Here are some excerpts:
Sycophant Savior
General Petraeus wins a battle in Washington—if not in Baghdad.
by Andrew J. Bacevich
October 8, 2007 Issue
Copyright © 2007
The American Conservative
...at the highest levels, successful command requires a sophisticated grasp of politics. ... George Washington, U.S. Grant, and Dwight D. Eisenhower were all “political generals” in the very best sense of the term.
David Petraeus is a political general.

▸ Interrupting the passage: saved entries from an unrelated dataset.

-- ==== Sys2Proof/Machine/Startup.lean ====
section
/-! DEFINITION. Machine/Startup.lean: the resets and the Start-up Loader: configuration, probing, formation, checkpoint
load, replay, reconciliation, and a store found ABSENT (sections 11.5, 11.6 and Chapter 12). -/

namespace Sys2Proof.Machine

/-! ## Resets and configuration -/

/-- Power is applied: the straps are sampled, every table is lost, and the boot flash is read if it is fitted (R186, R193,
R194). -/
def coldReset (straps : Straps) (present : Vector Bool 4) (s : State) : Work :=
  let t := s.cleared (present.map Bay.reset)
    { straps := straps, image := budget straps ConfigImage.defaults, settled := false, phase := .config, cold := true }
  (t, if straps.flashPresent then [] else [.settle])

/-- A bay at a WARM reset: everything is lost, and its power is off for 1 s (R124, R186). -/
def Bay.warm (x : Bay) (now : Nat) : Bay :=
  { Bay.reset x.present with power := false, offSince := some now, probe := some .power }

/-- The reset line: straps and configuration image are kept, and a settled configuration stays so (R186, R194). -/
def warmReset (s : State) : Work :=
  let t := s.cleared (s.bays.map fun x => x.warm s.now) { s.loader with phase := .config, cold := false }
  (t, if t.loader.settled then [.settle] else [])

/-- The boot flash has given the record, or has not answered (R194). -/
def configReadEnd (answer : Option (List Byte)) (s : State) : Work :=
  if s.loader.settled || !s.loader.straps.flashPresent then s.idle
  else ({ s with loader.image := budget s.loader.straps (configOf answer) }, [.settle])

/-- The configuration is settled: frames are admitted, the ANNOUNCE of STARTING is queued, and probing goes on (R18, R194). The
announce timer of STARTING starts here too, and not at the reset (DESIGN CHOICE, assumption log 45). -/
def settle (s : State) : Work :=
  (({ s with loader.settled := true, loader.phase := .probing } : State).enterPower .starting,
   if s.loader.cold then [.startProbes] else [.judgeProbes])

/-- At COLD every bay is switched on and every present disk probed, all at once (R187). -/
def startProbes (s : State) : Work :=
  ({ s with bays := s.bays.map fun x => { x with power := true } },
   (bayNos.filter fun b => s.bays[b].present).map Task.startProbe ++ [.judgeProbes])

/-- Start-up goes on when every probe has ended (R187). -/
def judgeProbes (s : State) : Work :=
  if s.loader.phase = .probing && s.bays.toList.all fun x => x.probe.isNone then (s, [.assignMembers]) else s.idle

/-! ## Labels read -/

/-- The label of highest generation, of equal ones that in the lowest bay. -/
def bestLabel : List (BayNo × Label) → Option (BayNo × Label)
  | [] => none
  | x :: xs =>
    match bestLabel xs with
    | none => some x
    | some y => if x.2.generation < y.2.generation then some y else some x

/-- The bays whose valid label carries the configured box tag and satisfies a test. -/
def State.labelled (s : State) (p : Label → Bool) : List (BayNo × Label) :=
  bayNos.filterMap fun b => (s.ownLabel b).bind fun l => if p l then some (b, l) else none

/-- The trusted label (R187). -/
def State.trusted (s : State) : Option Label := if s.clearing then none else (bestLabel (s.labelled fun _ => true)).map (·.2)

/-- The member entry of an index by the trusted label (R187). -/
def State.trustedMember (s : State) (l : Label) (m : Nat) : Member :=
  let cond := MemberCond.ofCode (l.conds.getD m 1)
  if cond = .failed then { bay := none, cond := .failed }
  else match bestLabel (s.labelled fun k => k.storeId = l.storeId && k.own = m) with
    | none => { bay := none, cond := .failed }
    | some x => { bay := some x.1, cond := cond }

/-- The member table by the trusted label (R187). -/
def State.trustedMembers (s : State) (l : Label) : List Member :=
  (List.range (min 4 l.members)).map (s.trustedMember l)

/-- The member index the table gives a bay. -/
def State.memberOfBay (s : State) (b : BayNo) : Option Nat := s.store.members.findIdx? fun m => m.bay = some b

/-- A disk was probed without fault. -/
def Bay.probedOk (x : Bay) : Bool := x.label.isSome && !x.faulted

/-- A probed bay becomes MEMBER, ACTIVE from its probe, or what R115 makes of it and is spun down (R187, R188). -/
def State.placeBay (s : State) (b : BayNo) : State :=
  match s.memberOfBay b with
  | some m => s.updBay b fun x => { x with state := .member, substate := some .active, member := some m, queue := [], kept := [] }
  | none =>
    if s.bays[b].probedOk then
      (s.updBay b fun x => { x with
        state := if s.countsBlank b then .blank else x.label.elim x.state s.classOf }).launch b .spinDown
    else s

/-- Every bay is placed by the member table. -/
def State.placeBays (s : State) : State := bayNos.foldl State.placeBay s

/-- The number of members that are not FAILED is at least K (R187, R189). -/
def State.enough (s : State) : Bool := s.dataSlots ≤ s.liveMembers.length

/-- The trusted label makes the member table; without one a store is formed (R187). -/
def assignMembers (s : State) : Work :=
  match s.trusted with
  | none => (s, [.formStore])
  | some l =>
    let ms := s.trustedMembers l
    let t := { s with
      store.members := ms
      store.stripeCount := l.stripes
      journal.storeId := l.storeId
      labelGen := some l.generation }
    let t := t.placeBays
    if t.enough then
      (t, (if ms.map (fun m => m.cond.code) = l.conds.take ms.length then [] else [.labelRound]) ++ [.loadMember 0])
    else (t, [.storeAbsent])

/-! ## Formation (R188) -/

/-- The BLANK disks a store is formed of. -/
def State.formBays (s : State) : List BayNo :=
  bayNos.filter fun b => s.countsBlank b && s.bays[b].probedOk &&
    s.bays[b].capacity.any fun c => Config.stripeBase + Config.mib ≤ c

/-- The store id of a new store: the lowest from 1 on that no label of the box tag carries. -/
def State.newStoreId (s : State) : Nat := 1 + lowestGap 0 (((List.range 5).filter fun n =>
  !(s.labelled fun l => l.storeId = n + 1).isEmpty))

/-- S of a new store (R94). -/
def State.newStripeCount (s : State) (bays : List BayNo) : Nat :=
  ((bays.map fun b => (s.bays[b].capacity.getD 0 - Config.stripeBase) / Config.mib).min?).getD 0

/-- The commands formation gives a member, in order (R188), the zeros of the ring in pieces of 1 MiB and the image as one
command (DESIGN CHOICE, assumption log 44); what each writes is `State.writeData`. -/
def State.formOffers (s : State) (m : Nat) (b : BayNo) : List Task :=
  let give (c : DiskCmd) : Task := .offer b .startup c
  (List.range 512).map (fun k => give (.writeJournal (Config.ringBase + k * Config.mib) Config.mib .zeros)) ++
    [give (.writeJournal Config.areaB Config.blockBytes .zeros),
     give (.writeJournal (Config.areaA + Config.blockBytes) formImage.length .formImage),
     give (.writeJournal Config.areaA Config.blockBytes .formHeader),
     give (.labelWrite (s.labelOf 1 m))]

Yet in presenting his recent assessment of the Iraq War and in describing the “way forward,” Petraeus demonstrated that he is a political general of the worst kind—one who indulges in the politics of accommodation that is Washington’s bread and butter but has thereby deferred a far more urgent political imperative, namely, bringing our military policies into harmony with our political purposes.
Yet the essence of his message was this: after four years of futile blundering, the United States has identified the makings of a successful strategy in Iraq.
What then should he have recommended to the Congress and the president?
A single word suffices to answer that question: more. More time. More money. And above all, more troops.
It is one of the oldest principles of generalship: when you find an opportunity, exploit it. Where you gain success, reinforce it. When you have your opponent at a disadvantage, pile on.
Given the current situation as Petraeus describes it, an incremental reduction in U.S. troop strength makes sense only in one regard: it serves to placate each of the various Washington constituencies that Petraeus has a political interest in pleasing.
After the attacks of Sept. 11, 2001, to sustained bipartisan applause, President Bush committed the United States to an open-ended global war on terror. ... The result, six years later, is a massive and growing gap between the resources required to sustain that global war, in Iraq and elsewhere, and the resources actually available to do so.
Petraeus has now given this charade a further lease on life.
This defines Petraeus’s failure. Instead of obliging the president and the Congress to confront this fundamental contradiction—are we or are we not at war?—he chose instead to let them off the hook.Politically, it qualifies as a brilliant maneuver. The general’s relationships with official Washington remain intact. Yet he has broken faith with the soldiers he commands and the Army to which he has devoted his life. He has failed his country. History will not judge him kindly.